LIRYC CONTINUES TRADITION OF INNOVATION WITH FIRST COMMERCIALLY APPROVED USE OF PULSED FIELD ABLATION TECHNOLOGY TO TREAT PATIENT WITH ATRIAL FIBRILLATION

On March 23rd, 2021, Pierre Jaïs and his team performed the world’s first procedure using a CE Mark-approved PFA system on a patient with atrial fibrillation (AF).  The procedure was performed in Bordeaux, France using technology from FARAPULSE, Inc. at the Bordeaux University Hospital.

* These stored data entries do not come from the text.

theorem keeps_countUe {d n : Nat} {s : State} : Keeps s (countUe d n s) := by
  unfold countUe
  repeat' first
    | with_reducible exact Keeps.refl _
    | with_reducible assumption
    | with_reducible apply Keeps.trans ?_ (keeps_addCnt)
    | with_reducible apply Keeps.trans ?_ (keeps_onSub)
    | with_reducible apply Keeps.trans ?_ (keeps_raiseTile)
    | (extract_lets +onlyGivenNames x; refine Keeps.use (x := x) ?_ (fun hx => ?_); subst x; rotate_left; clear_value x)
    | (extract_lets +onlyGivenNames x; refine Keeps.useSnd (x := x) ?_ (fun hx => ?_); subst x; rotate_left; clear_value x)
    | (extract_lets +onlyGivenNames x; refine Keeps.useFst (x := x) ?_ (fun hx => ?_); subst x; rotate_left; clear_value x)
    | (extract_lets +onlyGivenNames x; refine Keeps.useThird (x := x) ?_ (fun hx => ?_); subst x; rotate_left; clear_value x)
    | (extract_lets +onlyGivenNames x; have _ := fun a => x a; subst x)
    | (extract_lets +onlyGivenNames x; clear_value x)
    | with_reducible apply Keeps.trans ?_ (Keeps.foldl _ _ ?_)
    | with_reducible apply Keeps.trans ?_ (Keeps.foldl_fst _ _ ?_)
    | with_reducible apply Keeps.trans ?_ (Keeps.foldl_snd _ _ ?_)
    | with_reducible intro _
    | split

theorem keeps_putPlace {p : Nat} {v : Place} {s : State} : Keeps s (putPlace p v s) := by
  unfold putPlace
  repeat' first
    | with_reducible exact Keeps.refl _
    | with_reducible assumption
    | with_reducible apply Keeps.trans ?_ keeps_onPlace

theorem keeps_setMove {p : Nat} {m : Option Move} {s : State} : Keeps s (setMove p m s) := by
  unfold setMove
  repeat' first
    | with_reducible exact Keeps.refl _
    | with_reducible assumption
    | with_reducible apply Keeps.trans ?_ keeps_onTier

theorem keeps_onNl {n : Nat} {f : NLink → NLink} {s : State} : Keeps s (onNl n f s) := by
  unfold onNl
  repeat' first
    | with_reducible exact Keeps.refl _
    | with_reducible assumption
    | with_reducible apply Keeps.trans ?_ keeps_onNvm

theorem keeps_putPlaceLine {t k : Nat} {d : Line} {s : State} : Keeps s (putPlaceLine t k d s) := by
  unfold putPlaceLine
  repeat' first
    | with_reducible exact Keeps.refl _
    | with_reducible assumption
    | with_reducible apply Keeps.trans ?_ (keeps_putPlace)
    | with_reducible apply Keeps.trans ?_ (Keeps.foldl _ _ ?_)
    | with_reducible apply Keeps.trans ?_ (Keeps.foldl_fst _ _ ?_)
    | with_reducible apply Keeps.trans ?_ (Keeps.foldl_snd _ _ ?_)
    | with_reducible apply Keeps.trans ?_ (Keeps.pairFst (Keeps.foldl_fst _ _ ?_) (by assumption))
    | with_reducible apply Keeps.trans ?_ (Keeps.pair (Keeps.foldl_snd _ _ ?_) (by assumption))
    | with_reducible intro _
    | split

theorem keeps_nlSubmit {n : Nat} {q : NReq} {s : State} : Keeps s (nlSubmit n q s) := by
  unfold nlSubmit
  repeat' first
    | with_reducible exact Keeps.refl _
    | with_reducible assumption
    | with_reducible apply Keeps.trans ?_ (keeps_onNl)

theorem keeps_nlReplay {n : Nat} {s : State} : Keeps s (nlReplay n s) := by
  unfold nlReplay
  repeat' first
    | with_reducible exact Keeps.refl _
    | with_reducible assumption
    | with_reducible apply Keeps.trans ?_ (keeps_addCnt)
    | with_reducible apply Keeps.trans ?_ (keeps_onNl)

theorem keeps_recvFlit {n typ : Nat} {flit : Bytes} {s : State} : Keeps s (recvFlit n typ flit s) := by
  unfold recvFlit
  repeat' first
    | with_reducible exact Keeps.refl _
    | with_reducible assumption
    | with_reducible apply Keeps.trans ?_ (keeps_onNl)
    | with_reducible apply Keeps.trans ?_ (keeps_nlReplay)
    | (extract_lets +onlyGivenNames x; refine Keeps.use (x := x) ?_ (fun hx => ?_); subst x; rotate_left; clear_value x)
    | (extract_lets +onlyGivenNames x; refine Keeps.useSnd (x := x) ?_ (fun hx => ?_); subst x; rotate_left; clear_value x)
    | (extract_lets +onlyGivenNames x; refine Keeps.useFst (x := x) ?_ (fun hx => ?_); subst x; rotate_left; clear_value x)
    | (extract_lets +onlyGivenNames x; refine Keeps.useThird (x := x) ?_ (fun hx => ?_); subst x; rotate_left; clear_value x)
    | (extract_lets +onlyGivenNames x; have _ := fun a => x a; subst x)
    | (extract_lets +onlyGivenNames x; clear_value x)
    | with_reducible apply Keeps.trans ?_ (Keeps.foldl _ _ ?_)
    | with_reducible apply Keeps.trans ?_ (Keeps.foldl_fst _ _ ?_)
    | with_reducible apply Keeps.trans ?_ (Keeps.foldl_snd _ _ ?_)
    | with_reducible intro _
    | split
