theorem keeps_takeRsp {n opc : Nat} {s : State} {o0 : NMsg} {o1 : NReq} {u : State} : takeRsp n opc s = some (o0, o1, u) → Keeps s u := by
  refine Keeps.OfSome.out (p := fun x : NMsg × NReq × State => Keeps s x.2.2) ?_
  unfold takeRsp
  repeat' first
    | with_reducible exact Keeps.ofNone
    | with_reducible apply Keeps.ofSome ?_
    | with_reducible apply Keeps.ofMap ?_
    | with_reducible exact Keeps.refl _
    | with_reducible assumption
    | with_reducible apply Keeps.trans ?_ (keeps_takeMsg (by assumption))
    | with_reducible apply Keeps.trans ?_ (keeps_takeReq)
    | with_reducible apply Keeps.trans ?_ (Keeps.pair (keeps_takeReq) (by assumption))
    | (extract_lets +onlyGivenNames x; refine Keeps.use (x := x) ?_ (fun hx => ?_); subst x; rotate_left; clear_value x)
    | (extract_lets +onlyGivenNames x; refine Keeps.useSnd (x := x) ?_ (fun hx => ?_); subst x; rotate_left; clear_value x)
    | (extract_lets +onlyGivenNames x; refine Keeps.useFst (x := x) ?_ (fun hx => ?_); subst x; rotate_left; clear_value x)
    | (extract_lets +onlyGivenNames x; refine Keeps.useThird (x := x) ?_ (fun hx => ?_); subst x; rotate_left; clear_value x)
    | (extract_lets +onlyGivenNames x; have _ := fun a => x a; subst x)
    | (extract_lets +onlyGivenNames x; clear_value x)
    | with_reducible apply Keeps.trans ?_ (Keeps.foldl _ _ ?_)
    | with_reducible apply Keeps.trans ?_ (Keeps.foldl_fst _ _ ?_)
    | with_reducible apply Keeps.trans ?_ (Keeps.foldl_snd _ _ ?_)
    | with_reducible intro _
    | split

theorem keeps_chunkRead {n : Nat} {q : NReq} {m : NMsg} {d : Option (Bytes × Nat)} {s : State} : Keeps s (chunkRead n q m d s) := by
  unfold chunkRead
  repeat' first
    | with_reducible exact Keeps.refl _
    | with_reducible assumption
    | with_reducible apply Keeps.trans ?_ (keeps_deliver)
    | with_reducible apply Keeps.trans ?_ (keeps_markDue)
    | with_reducible apply Keeps.trans ?_ (keeps_countBits)
    | with_reducible apply Keeps.trans ?_ (keeps_reconFor)
    | with_reducible apply Keeps.trans ?_ (Keeps.foldl _ _ ?_)
    | with_reducible apply Keeps.trans ?_ (Keeps.foldl_fst _ _ ?_)
    | with_reducible apply Keeps.trans ?_ (Keeps.foldl_snd _ _ ?_)
    | with_reducible intro _
    | split

theorem keeps_refreshDone {n : Nat} {off : Nat} {s : State} : Keeps s (refreshDone n off s) := by
  unfold refreshDone
  repeat' first
    | with_reducible exact Keeps.refl _
    | with_reducible assumption
    | with_reducible apply Keeps.trans ?_ (keeps_unlockLines)
    | with_reducible apply Keeps.trans ?_ (keeps_pumpLocks)
    | with_reducible apply Keeps.trans ?_ (keeps_onBlk)
    | with_reducible apply Keeps.trans ?_ (keeps_setRefresh)
    | (extract_lets +onlyGivenNames x; refine Keeps.use (x := x) ?_ (fun hx => ?_); subst x; rotate_left; clear_value x)
    | (extract_lets +onlyGivenNames x; refine Keeps.useSnd (x := x) ?_ (fun hx => ?_); subst x; rotate_left; clear_value x)
    | (extract_lets +onlyGivenNames x; refine Keeps.useFst (x := x) ?_ (fun hx => ?_); subst x; rotate_left; clear_value x)
    | (extract_lets +onlyGivenNames x; refine Keeps.useThird (x := x) ?_ (fun hx => ?_); subst x; rotate_left; clear_value x)
    | (extract_lets +onlyGivenNames x; have _ := fun a => x a; subst x)
    | (extract_lets +onlyGivenNames x; clear_value x)
    | with_reducible apply Keeps.trans ?_ (Keeps.foldl _ _ ?_)
    | with_reducible apply Keeps.trans ?_ (Keeps.foldl_fst _ _ ?_)
    | with_reducible apply Keeps.trans ?_ (Keeps.foldl_snd _ _ ?_)
    | with_reducible intro _
    | split

theorem keeps_programDone {n : Nat} {q : NReq} {s : State} : Keeps s (programDone n q s) := by
  unfold programDone
  repeat' first
    | with_reducible exact Keeps.refl _
    | with_reducible assumption
    | with_reducible apply Keeps.trans ?_ (keeps_destageFull)
    | with_reducible apply Keeps.trans ?_ keeps_onNvm
    | with_reducible apply Keeps.trans ?_ (keeps_setWork)
    | with_reducible apply Keeps.trans ?_ (keeps_nextCopy)
    | with_reducible apply Keeps.trans ?_ (keeps_setOp)
    | with_reducible apply Keeps.trans ?_ (keeps_refreshDone)
    | with_reducible apply Keeps.trans ?_ (Keeps.foldl _ _ ?_)
    | with_reducible apply Keeps.trans ?_ (Keeps.foldl_fst _ _ ?_)
    | with_reducible apply Keeps.trans ?_ (Keeps.foldl_snd _ _ ?_)
    | with_reducible intro _
    | split

theorem keeps_copyDone {n pkg : Nat} {o : BlkOp} {b : Blk} {s : State} : Keeps s (copyDone n pkg o b s) := by
  unfold copyDone
  repeat' first
    | with_reducible exact Keeps.refl _
    | with_reducible assumption
    | with_reducible apply Keeps.trans ?_ (keeps_onBlk)
    | with_reducible apply Keeps.trans ?_ (Keeps.foldl _ _ ?_)
    | with_reducible apply Keeps.trans ?_ (Keeps.foldl_fst _ _ ?_)
    | with_reducible apply Keeps.trans ?_ (Keeps.foldl_snd _ _ ?_)
    | with_reducible intro _
    | split
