theorem keeps_cancelJobs {r : Nat} {s : State} : Keeps s (cancelJobs r s) := by
  unfold cancelJobs
  repeat' first
    | with_reducible exact Keeps.refl _
    | with_reducible assumption
    | with_reducible apply Keeps.trans ?_ (keeps_setJob)
    | with_reducible apply Keeps.trans ?_ (keeps_queueRecord)
    | (extract_lets +onlyGivenNames x; refine Keeps.use (x := x) ?_ (fun hx => ?_); subst x; rotate_left; clear_value x)
    | (extract_lets +onlyGivenNames x; refine Keeps.useSnd (x := x) ?_ (fun hx => ?_); subst x; rotate_left; clear_value x)
    | (extract_lets +onlyGivenNames x; refine Keeps.useFst (x := x) ?_ (fun hx => ?_); subst x; rotate_left; clear_value x)
    | (extract_lets +onlyGivenNames x; refine Keeps.useThird (x := x) ?_ (fun hx => ?_); subst x; rotate_left; clear_value x)
    | (extract_lets +onlyGivenNames x; have _ := fun a => x a; subst x)
    | (extract_lets +onlyGivenNames x; clear_value x)
    | with_reducible apply Keeps.trans ?_ (Keeps.foldl _ _ ?_)
    | with_reducible apply Keeps.trans ?_ (Keeps.foldl_fst _ _ ?_)
    | with_reducible apply Keeps.trans ?_ (Keeps.foldl_snd _ _ ?_)
    | with_reducible apply Keeps.trans ?_ (Keeps.pairFst (Keeps.foldl_fst _ _ ?_) (by assumption))
    | with_reducible apply Keeps.trans ?_ (Keeps.pair (Keeps.foldl_snd _ _ ?_) (by assumption))
    | with_reducible intro _
    | split

theorem keeps_markDone {r : Nat} {s : State} : Keeps s (markDone r s) := by
  unfold markDone
  repeat' first
    | with_reducible exact Keeps.refl _
    | with_reducible assumption
    | with_reducible apply Keeps.trans ?_ (keeps_onRing)
    | (extract_lets +onlyGivenNames x; refine Keeps.use (x := x) ?_ (fun hx => ?_); subst x; rotate_left; clear_value x)
    | (extract_lets +onlyGivenNames x; refine Keeps.useSnd (x := x) ?_ (fun hx => ?_); subst x; rotate_left; clear_value x)
    | (extract_lets +onlyGivenNames x; refine Keeps.useFst (x := x) ?_ (fun hx => ?_); subst x; rotate_left; clear_value x)
    | (extract_lets +onlyGivenNames x; refine Keeps.useThird (x := x) ?_ (fun hx => ?_); subst x; rotate_left; clear_value x)
    | (extract_lets +onlyGivenNames x; have _ := fun a => x a; subst x)
    | (extract_lets +onlyGivenNames x; clear_value x)
    | with_reducible apply Keeps.trans ?_ (Keeps.foldl _ _ ?_)
    | with_reducible apply Keeps.trans ?_ (Keeps.foldl_fst _ _ ?_)
    | with_reducible apply Keeps.trans ?_ (Keeps.foldl_snd _ _ ?_)
    | with_reducible intro _
    | split

theorem keeps_abortRing {r : Nat} {s : State} : Keeps s (abortRing r s) := by
  unfold abortRing
  repeat' first
    | with_reducible exact Keeps.refl _
    | with_reducible assumption
    | with_reducible apply Keeps.trans ?_ (keeps_markDone)
    | with_reducible apply Keeps.trans ?_ (keeps_cancelJobs)
    | with_reducible apply Keeps.trans ?_ (keeps_onRing)
    | with_reducible apply Keeps.trans ?_ (Keeps.foldl _ _ ?_)
    | with_reducible apply Keeps.trans ?_ (Keeps.foldl_fst _ _ ?_)
    | with_reducible apply Keeps.trans ?_ (Keeps.foldl_snd _ _ ?_)
    | with_reducible intro _
    | split

theorem keeps_disableRing {r : Nat} {s : State} : Keeps s (disableRing r s) := by
  unfold disableRing
  repeat' first
    | with_reducible exact Keeps.refl _
    | with_reducible assumption
    | with_reducible apply Keeps.trans ?_ (keeps_markDone)
    | with_reducible apply Keeps.trans ?_ (keeps_cancelJobs)
    | with_reducible apply Keeps.trans ?_ (keeps_onRing)
    | (extract_lets +onlyGivenNames x; refine Keeps.use (x := x) ?_ (fun hx => ?_); subst x; rotate_left; clear_value x)
    | (extract_lets +onlyGivenNames x; refine Keeps.useSnd (x := x) ?_ (fun hx => ?_); subst x; rotate_left; clear_value x)
    | (extract_lets +onlyGivenNames x; refine Keeps.useFst (x := x) ?_ (fun hx => ?_); subst x; rotate_left; clear_value x)
    | (extract_lets +onlyGivenNames x; refine Keeps.useThird (x := x) ?_ (fun hx => ?_); subst x; rotate_left; clear_value x)
    | (extract_lets +onlyGivenNames x; have _ := fun a => x a; subst x)
    | (extract_lets +onlyGivenNames x; clear_value x)
    | with_reducible apply Keeps.trans ?_ (Keeps.foldl _ _ ?_)
    | with_reducible apply Keeps.trans ?_ (Keeps.foldl_fst _ _ ?_)
    | with_reducible apply Keeps.trans ?_ (Keeps.foldl_snd _ _ ?_)
    | with_reducible intro _
    | split

theorem keeps_setTrk {t line : Nat} {k : Trk} {s : State} : Keeps s (setTrk t line k s) := by
  unfold setTrk
  repeat' first
    | with_reducible exact Keeps.refl _
    | with_reducible assumption
    | with_reducible apply Keeps.trans ?_ (keeps_onNc (fun h => h))

theorem keeps_setOps {t line : Nat} {l : List WOp} {s : State} : Keeps s (setOps t line l s) := by
  unfold setOps
  repeat' first
    | with_reducible exact Keeps.refl _
    | with_reducible assumption
    | with_reducible apply Keeps.trans ?_ (keeps_onNc (fun h => h))

theorem keeps_setEvb {t line : Nat} {v : Option LVal} {s : State} : Keeps s (setEvb t line v s) := by
  unfold setEvb
  repeat' first
    | with_reducible exact Keeps.refl _
    | with_reducible assumption
    | with_reducible apply Keeps.trans ?_ (keeps_onNc (fun h => h))

theorem keeps_setNcSlot {t set w : Nat} {x : Slot} {s : State} : Keeps s (setNcSlot t set w x s) := by
  unfold setNcSlot
  repeat' first
    | with_reducible exact Keeps.refl _
    | with_reducible assumption
    | with_reducible apply Keeps.trans ?_ (keeps_onNc (fun h => h))

end Sys2Proof.Machine
end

Pulsed field ablation (PFA) represents a monumental elevation of the standard of care for treating AF patients by minimizing the probability of rare but very real and well-described complications such as damage to the esophagus, nerves and pulmonary veins.  Like the introduction of the pulmonary vein isolation (PVI) technique itself, pioneered at this very institute 23 years ago, PFA is positioned to unlock a new era for AF ablation. Based on my own experience and our robust data, PFA appears to be a superior tool for the PVI approach to treating AF. Pierre Jaïs, Chief Executive Officer of the Liryc Institute, Head of the electrophysiology unit, Bordeaux University Hospital

FARAPULSE is honoured to work alongside Liryc and Prof. Jaïs who played an instrumental role in refining and confirming the potential of our cardiac PFA system. In advancing this leading platform and helping to shepherd it towards commercialization, the institute again delivers on its important mission of innovating to improve care. Allan Zingeler · President & CEO at FARAPULSE

About FARAPULSE and PFA
Today, all forms of cardiac ablation to treat arrhythmias are thermal. While both radiofrequency and cryo-ablation have evolved, they nonetheless carry an inherent risk of indiscriminate thermal damage. Tissue-selective FARAPULSE PFA has emerged to be one of the most promising energy sources for cardiac ablation, including pulmonary vein isolation to treat Atrial Fibrillation. Leading with safety, FARAPULSE PFA makes durable cardiac lesions in seconds while sparing non-target tissue. As a reminder, PEF uses high-voltage electric microshocks to creates nanoscale pores in cell membranes FARAPULSE is pioneering tissue-selective PFA therapy through development and commercialization of its dedicated generator (FARASTAR), PVI-focused catheter (FARAWAVE), large-area focal catheter (FARAFLEX), precision focal catheter (FARAPOINT) and a proprietary deflectable delivery sheath (FARADRIVE). The FARAPULSE PFA system, which includes FARAWAVE, FARASTAR and FARADRIVE, received CE mark approval in January 2021 and is commercially available across Europe.